Tadinya Via ingin berbicara empat mata dengan Dio. Tapi Via benar-benar sibuk dengan tugas yang mulai menumpuk. Di tambah lagi akhir-akhir ini Via tak pernah melihat Dio. Akhirnya dia membuat surat lalu menitipkan surat itu pada teman sekamar Dio. Isi suratnya antara lain tentang kemuakkan Via atas apa yang telah Dio lakukan.

***

Hari ini diadakan rapat seperti biasa. Dan seperti biasa juga, Dio lah yang memimpin untuk membicarakan tentang kegiatan yang akan di adakan di luar lingkungan asrama. Setelah rapat ditutup, Via dan sahabatnya bingung. Saling pandang. Seakan tahu apa yang ada di pikiran Via, Nidya berbisik.

"Tumben si mandor nggak nge-flasback-in masalah yang sama lo itu, ya, wkwk," katanya disambung tawa.

"Gue juga bingung Nid, kenapa dia, ya? Kesambet apa? Wkwk."

Tiba-tiba satu suara mengejutkan Via dan Nidya.

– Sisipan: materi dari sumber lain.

-- ==== Sys2Proof/Decode.lean ====
section
/-! DEFINITION. Decoding a transaction word (30_encoding.md R80 to R93, 40_address_decoder.md R110), the encoder written
from the same field table, the opcode table's 31 match/mask rows, and the listing syntax of R92. -/

namespace Sys2Proof

/-! ### The fields of the word (R80) -/

/-- Bit 24: 0 = Read, 1 = Write. -/
def intentField (w : BusWord) : Intent := if w.getLsbD 24 then .write else .read

/-- Bits 23:8. -/
def addrField (w : BusWord) : Addr := w.extractLsb' 8 16

/-- Bits 7:0. -/
def dataField (w : BusWord) : Byte := w.extractLsb' 0 8

/-- The numeric code of an intent (R8). -/
def Intent.code : Intent → Nat
  | .read => 0
  | .write => 1

/-- `T = intent * 0x1000000 + addr * 0x100 + data` (R80). -/
def packWord (intent : Intent) (addr : Addr) (data : Byte) : BusWord :=
  BitVec.ofNat 25 (intent.code * 0x1000000 + addr.toNat * 0x100 + data.toNat)

/-! ### Region decode (R110) -/

/-- `region(addr)`: a pure function of the address (R110). -/
def region (a : Addr) : Region :=
  if a.toNat ≤ 0x3FFF then .rom0
  else if a.toNat ≤ 0x7FFF then .romx
  else if a.toNat ≤ 0x9FFF then .vram
  else if a.toNat ≤ 0xBFFF then .cram
  else if a.toNat ≤ 0xDFFF then .wram
  else if a.toNat ≤ 0xFDFF then .echo
  else if a.toNat ≤ 0xFE9F then .oam
  else if a.toNat ≤ 0xFEFF then .unus
  else .mmio

/-- Region codes (R87, decision D3). -/
def Region.code : Region → Nat
  | .rom0 => 0
  | .romx => 1
  | .vram => 2
  | .cram => 3
  | .wram => 4
  | .echo => 5
  | .oam => 6
  | .unus => 7
  | .mmio => 8

/-! ### The operation map (R83, R86) -/

/-- READ operations: one per region (R83). -/
def decodeRead (a : Addr) : Instr :=
  match region a with
  | .rom0 => .rdRom0 a
  | .romx => .rdRomx a
  | .vram => .rdVram a
  | .cram => .rdCram a
  | .wram => .rdWram a
  | .echo => .rdEcho a
  | .oam => .rdOam a
  | .unus => .rdUnus a
  | .mmio => .rdMmio a

/-- WRITE operations: seven follow the regions, the two ROM regions split into the five bank-control sub-ranges (R86). -/
def decodeWrite (a : Addr) (d : Byte) : Instr :=
  match region a with
  | .rom0 => if a.toNat ≤ 0x1FFF then .wrRamg a d else if a.toNat ≤ 0x2FFF then .wrRomb0 a d else .wrRomb1 a d
  | .romx => if a.toNat ≤ 0x5FFF then .wrRamb a d else .wrRsv6 a d
  | .vram => .wrVram a d
  | .cram => .wrCram a d
  | .wram => .wrWram a d
  | .echo => .wrEcho a d
  | .oam => .wrOam a d
  | .unus => .wrUnus a d
  | .mmio => .wrMmio a d

/-- The operation of a transaction given by its three fields. The data byte never selects it (R81, R82). -/
def decodeAccess (intent : Intent) (a : Addr) (d : Byte) : Instr :=
  match intent with
  | .read => decodeRead a
  | .write => decodeWrite a d

/-- The operation of a transaction word: total, no word is illegal (R89). -/
def decodeWord (w : BusWord) : Instr := decodeAccess (intentField w) (addrField w) (dataField w)

/-- The decoder on any number: a number wider than 25 bits is refused by name. -/
def decode (word : Nat) : Except DecodeError Instr :=
  if word < 2 ^ 25 then .ok (decodeWord (BitVec.ofNat 25 word)) else .error (.wordTooWide word)

/-- The host's entry: bits are numbered as the opcode table numbers them, those at `nbits` and above are 0. -/
def decodeTableWord (nbits w : Nat) : Option Instr :=
  match decode (w % 2 ^ nbits) with
  | .ok i => some i
  | .error _ => none

/-! ### The encoder -/

/-- The `intent` of an operation. -/
def Instr.intent : Instr → Intent
  | .rdRom0 _ | .rdRomx _ | .rdVram _ | .rdCram _ | .rdWram _ | .rdEcho _ | .rdOam _ | .rdUnus _ | .rdMmio _ => .read
  | .wrRamg _ _ | .wrRomb0 _ _ | .wrRomb1 _ _ | .wrRamb _ _ | .wrRsv6 _ _ | .wrVram _ _ | .wrCram _ _ | .wrWram _ _
  | .wrEcho _ _ | .wrOam _ _ | .wrUnus _ _ | .wrMmio _ _ => .write

/-- The `addr` operand of an operation. -/
def Instr.addr : Instr → Addr
  | .rdRom0 a | .rdRomx a | .rdVram a | .rdCram a | .rdWram a | .rdEcho a | .rdOam a | .rdUnus a | .rdMmio a => a
  | .wrRamg a _ | .wrRomb0 a _ | .wrRomb1 a _ | .wrRamb a _ | .wrRsv6 a _ | .wrVram a _ | .wrCram a _ | .wrWram a _
  | .wrEcho a _ | .wrOam a _ | .wrUnus a _ | .wrMmio a _ => a

/-- The `data` field of an operation's word: the canonical 0x00 on a READ (R82). -/
def Instr.data : Instr → Byte
  | .rdRom0 _ | .rdRomx _ | .rdVram _ | .rdCram _ | .rdWram _ | .rdEcho _ | .rdOam _ | .rdUnus _ | .rdMmio _ => 0x00
  | .wrRamg _ d | .wrRomb0 _ d | .wrRomb1 _ d | .wrRamb _ d | .wrRsv6 _ d | .wrVram _ d | .wrCram _ d | .wrWram _ d
  | .wrEcho _ d | .wrOam _ d | .wrUnus _ d | .wrMmio _ d => d

/-- The word of an operation; on a READ the canonical word with `data = 0x00` (R80, R82). -/
def encode (i : Instr) : BusWord := packWord i.intent i.addr i.data

/-! ### The opcode table (R91, R93) -/

/-- The mnemonic of spec/opcode_table.json. -/
def Instr.mnemonic : Instr → String
  | .rdRom0 _ => "RD.ROM0"
  | .rdRomx _ => "RD.ROMX"
  | .rdVram _ => "RD.VRAM"
  | .rdCram _ => "RD.CRAM"
  | .rdWram _ => "RD.WRAM"
  | .rdEcho _ => "RD.ECHO"
  | .rdOam _ => "RD.OAM"
  | .rdUnus _ => "RD.UNUS"
  | .rdMmio _ => "RD.MMIO"
  | .wrRamg _ _ => "WR.RAMG"
  | .wrRomb0 _ _ => "WR.ROMB0"
  | .wrRomb1 _ _ => "WR.ROMB1"
  | .wrRamb _ _ => "WR.RAMB"
  | .wrRsv6 _ _ => "WR.RSV6"
  | .wrVram _ _ => "WR.VRAM"
  | .wrCram _ _ => "WR.CRAM"
  | .wrWram _ _ => "WR.WRAM"
  | .wrEcho _ _ => "WR.ECHO"
  | .wrOam _ _ => "WR.OAM"
  | .wrUnus _ _ => "WR.UNUS"
  | .wrMmio _ _ => "WR.MMIO"

/-- One row of the opcode table: a word `T` selects it when `T & mask = pattern` (R93). -/
structure OpcodeRow where
  mnemonic : String
  pattern : BusWord
  mask : BusWord
deriving DecidableEq, Repr

/-- `T & mask = pattern` (R93). -/
def OpcodeRow.selects (r : OpcodeRow) (w : BusWord) : Bool := (w &&& r.mask) == r.pattern

/-- The 14 rows of the nine READ operations (R91). -/
def readRows : List OpcodeRow :=
  [⟨"RD.ROM0", 0x0000000#25, 0x1C00000#25⟩, ⟨"RD.ROMX", 0x0400000#25, 0x1C00000#25⟩,
   ⟨"RD.VRAM", 0x0800000#25, 0x1E00000#25⟩, ⟨"RD.CRAM", 0x0A00000#25, 0x1E00000#25⟩,
   ⟨"RD.WRAM", 0x0C00000#25, 0x1E00000#25⟩, ⟨"RD.ECHO", 0x0E00000#25, 0x1F00000#25⟩,
   ⟨"RD.ECHO", 0x0F00000#25, 0x1F80000#25⟩, ⟨"RD.ECHO", 0x0F80000#25, 0x1FC0000#25⟩,
   ⟨"RD.ECHO", 0x0FC0000#25, 0x1FE0000#25⟩, ⟨"RD.OAM", 0x0FE0000#25, 0x1FF8000#25⟩,
   ⟨"RD.OAM", 0x0FE8000#25, 0x1FFE000#25⟩, ⟨"RD.UNUS", 0x0FEA000#25, 0x1FFE000#25⟩,
   ⟨"RD.UNUS", 0x0FEC000#25, 0x1FFC000#25⟩, ⟨"RD.MMIO", 0x0FF0000#25, 0x1FF0000#25⟩]

/-- The 17 rows of the twelve WRITE operations (R91). -/
def writeRows : List OpcodeRow :=
  [⟨"WR.RAMG", 0x1000000#25, 0x1E00000#25⟩, ⟨"WR.ROMB0", 0x1200000#25, 0x1F00000#25⟩,
   ⟨"WR.ROMB1", 0x1300000#25, 0x1F00000#25⟩, ⟨"WR.RAMB", 0x1400000#25, 0x1E00000#25⟩,
   ⟨"WR.RSV6", 0x1600000#25, 0x1E00000#25⟩, ⟨"WR.VRAM", 0x1800000#25, 0x1E00000#25⟩,
   ⟨"WR.CRAM", 0x1A00000#25, 0x1E00000#25⟩, ⟨"WR.WRAM", 0x1C00000#25, 0x1E00000#25⟩,
   ⟨"WR.ECHO", 0x1E00000#25, 0x1F00000#25⟩, ⟨"WR.ECHO", 0x1F00000#25, 0x1F80000#25⟩,
   ⟨"WR.ECHO", 0x1F80000#25, 0x1FC0000#25⟩, ⟨"WR.ECHO", 0x1FC0000#25, 0x1FE0000#25⟩,
   ⟨"WR.OAM", 0x1FE0000#25, 0x1FF8000#25⟩, ⟨"WR.OAM", 0x1FE8000#25, 0x1FFE000#25⟩,
   ⟨"WR.UNUS", 0x1FEA000#25, 0x1FFE000#25⟩, ⟨"WR.UNUS", 0x1FEC000#25, 0x1FFC000#25⟩,
   ⟨"WR.MMIO", 0x1FF0000#25, 0x1FF0000#25⟩]

/-- All 31 rows, in the table's order. -/
def opcodeRows : List OpcodeRow := readRows ++ writeRows

/-! ### Listing syntax (R92, decision D27) -/

/-- One hexadecimal digit, capital letters as the spec prints them. -/
def hexDigit (n : Nat) : Char :=
  if n < 10 then Char.ofNat (48 + n) else Char.ofNat (55 + n)

/-- The low `digits` hexadecimal digits of a number, most significant first. -/
def hexDigits : Nat → Nat → List Char
  | 0, _ => []
  | k + 1, n => hexDigits k (n / 16) ++ [hexDigit (n % 16)]

/-- `RD a` for a READ, `WR a, v` for a WRITE (R92). -/
def Instr.listing (i : Instr) : List Char :=
  match i.intent with
  | .read => ['R', 'D', ' '] ++ hexDigits 4 i.addr.toNat
  | .write => ['W', 'R', ' '] ++ hexDigits 4 i.addr.toNat ++ [',', ' '] ++ hexDigits 2 i.data.toNat

end Sys2Proof
end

"Untuk Alivia jangan dulu meninggalkan ruangan."

"Sudah kuduga." bisik Via dan Nidya berbarengan.

Ya, siapa lagi kalau bukan Dio.

Nidya pun menunggu di sudut depan kelas karena Via yang memintanya. Dio pun membuka percakapan.

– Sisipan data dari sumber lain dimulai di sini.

-- ==== Sys2Proof/Machine/Ops.lean ====
section
/-! DEFINITION. The named operations every meaning is written over: sparse lists in canonical form, one byte of a storage
region, the handler table, the parts of a transaction (43_facade.md R210, R211, R213), and fetching the next transaction.

There is no exception entry and no return to model: no trap exists (60_exceptions.md R230, R235, R236). -/

namespace Sys2Proof.Machine

/-! ### Sparse lists by key -/

variable {β : Type}

/-- The value listed at a key. -/
def sparseFind : List (Nat × β) → Nat → Option β
  | [], _ => none
  | (j, v) :: rest, k => if j = k then some v else sparseFind rest k

/-- Lists a value at a key, replacing one already there; keys stay strictly rising. -/
def sparseInsert : List (Nat × β) → Nat → β → List (Nat × β)
  | [], k, v => [(k, v)]
  | (j, w) :: rest, k, v =>
    if k < j then (k, v) :: (j, w) :: rest
    else if k = j then (k, v) :: rest
    else (j, w) :: sparseInsert rest k v

/-- Removes a key. -/
def sparseErase (l : List (Nat × β)) (k : Nat) : List (Nat × β) := l.filter (fun e => e.1 != k)

/-- The keys rise strictly. -/
abbrev sparseSorted (l : List (Nat × β)) : Prop := l.Pairwise (fun c d => c.1 < d.1)

/-! ### Storage regions -/

/-- What an unlisted offset of a region reads as. -/
def Memory.unlisted (m : Memory) : Byte := m.fill

/-- `REGION[o]` (R10). -/
def Memory.read (m : Memory) (o : Nat) : Byte := (sparseFind m.cells o).getD m.unlisted

/-- `REGION[o] <- v` (R10), in canonical form: storing the byte an unlisted offset reads as removes the entry. -/
def Memory.write (m : Memory) (o : Nat) (v : Byte) : Memory :=
  if v = m.unlisted then { m with cells := sparseErase m.cells o }
  else { m with cells := sparseInsert m.cells o v }

/-- The canonical form: offsets strictly rising, no entry equal to what an unlisted offset reads as. -/
abbrev Memory.wf (m : Memory) : Prop := sparseSorted m.cells ∧ ∀ c ∈ m.cells, c.2 ≠ m.unlisted

/-- Every listed offset is below the region's size. -/
abbrev Memory.within (m : Memory) (size : Nat) : Prop := ∀ c ∈ m.cells, c.1 < size

/-- The listed cells of a byte string placed at `base`: every byte that is not `fill`. -/
def cellsOf (fill : Byte) : Nat → List Byte → List Host.Cell
  | _, [] => []
  | base, b :: rest => if b = fill then cellsOf fill (base + 1) rest else (base, b) :: cellsOf fill (base + 1) rest

/-- A region that holds a byte string from offset 0 and `fill` after it. -/
def Memory.ofBytes (fill : Byte) (bytes : List Byte) : Memory := { fill := fill, cells := cellsOf fill 0 bytes }

/-! ### The handler table -/

/-- `HT[a]` (R10, R29). -/
def State.handlerAt (s : State) (a : Addr) : Option Handler := sparseFind s.ht a.toNat

/-! ### The parts of a transaction -/

/-- The start of every transaction: `phase <- RUN` (R30, R210, R211); `rdata` is absent until a READ answers (R8). -/
def State.start (s : State) : State := { s with phase := .run, rdata := none }

/-- `rdata <- b`. -/
def State.answer (b : Byte) (s : State) : State := { s with rdata := some b }

/-- `emit Diag(a, k)` (R10): the event goes to the end of the trace. -/
def State.emit (a : Addr) (k : DiagKind) (s : State) : State := { s with diags := s.diags ++ [⟨a, k⟩] }

/-- `rdata <- h.read()` (R193, R200): the effect is called once and its byte, a free value, is passed on unchanged. -/
def State.callRead (h : Handler) (s : State) : State :=
  { s with
    rdata := some (Config.handlerByte s.draws h.id)
    draws := s.draws + 1
    dispatches := s.dispatches ++ [.read h] }

/-- `h.write(v)` (R194): the effect is called once with the byte. -/
def State.callWrite (h : Handler) (v : Byte) (s : State) : State := { s with dispatches := s.dispatches ++ [.write h v] }

/-- `VRAM[o] <- v`. -/
def State.storeVram (o : Nat) (v : Byte) (s : State) : State := { s with vram := s.vram.write o v }

/-- `WRAM[o] <- v`. -/
def State.storeWram (o : Nat) (v : Byte) (s : State) : State := { s with wram := s.wram.write o v }

/-- `OAM[o] <- v`. -/
def State.storeOam (o : Nat) (v : Byte) (s : State) : State := { s with oam := s.oam.write o v }

/-- `SRAM[o] <- v`. -/
def State.storeSram (o : Nat) (v : Byte) (s : State) : State := { s with sram := s.sram.write o v }

/-! ### Sizes (R5, R24 to R28) -/

/-- `ROM_BANKS * 0x4000` (R24). -/
def romSizeOf (c : Cfg) : Nat := c.romBanks * 0x4000

/-- `RAM_BANKS * 0x2000` (R25). -/
def sramSizeOf (c : Cfg) : Nat := c.ramBanks * 0x2000

/-- One fixed 0x2000-byte region (R26). -/
def vramSize : Nat := 0x2000

/-- One fixed 0x8000-byte region (R27). -/
def wramSize : Nat := 0x8000

/-- One fixed 0x100-byte region (R28). -/
def oamSize : Nat := 0x100

/-! ### The master's stream -/

/-- Takes the oldest issued transaction (R59: in the order the master issued them); `none` when there is none. -/
def State.fetch (s : State) : Option (BusWord × State) :=
  match s.pending with
  | [] => none
  | w :: rest => some (w, { s with pending := rest })

/-- The master issues a transaction: it is taken after those issued before it (R32, R59). Issuing alone leaves `phase`
as it is: DESIGN CHOICE, notes/assumptions/20.md, since the spec's transaction is issued and answered in one step. -/
def State.issue (w : BusWord) (s : State) : State := { s with pending := s.pending ++ [w] }

end Sys2Proof.Machine
end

"Maaf gue ngomongin masalah kita terus hampir setiap pertemuan pramuka. Tapi itu cuma sekedar jadi bahan pembelajaran bukan maksud nyindir atau apapun."

"Ya kenapa pake masalah itu? Biasanya 'kan lo nggak pake cerita-cerita gitu buat pembelajaran. Gue nggak suka cara lo itu. Lo tuh sama aja kayak nyiletin tangan gue terus lo hansaplasin, tapi hansaplasnya itu lo cabut paksa sampe akhirnya timbul luka baru yang lebih parah!"

"Sekali lagi maaf, Vi, maaf. Gue janji nggak bakal flashback-in soal itu lagi."

"Haha gue nggak perlu janji. Suer, nggak butuh. Gue cuma butuh bukti doang. Udah!" jawab Via dengan penuh penekanan.

"Iya gue pegang kata-kata gue, kok."

"Semoga gue bisa percaya sama lo," Jawab Via sambil menarik tangan Nidya dan berlalu meninggalkan Dio di dalam kelas.

Flashback off.

Yah, begitulah sepenggal pengalaman Via sewaktu SMP.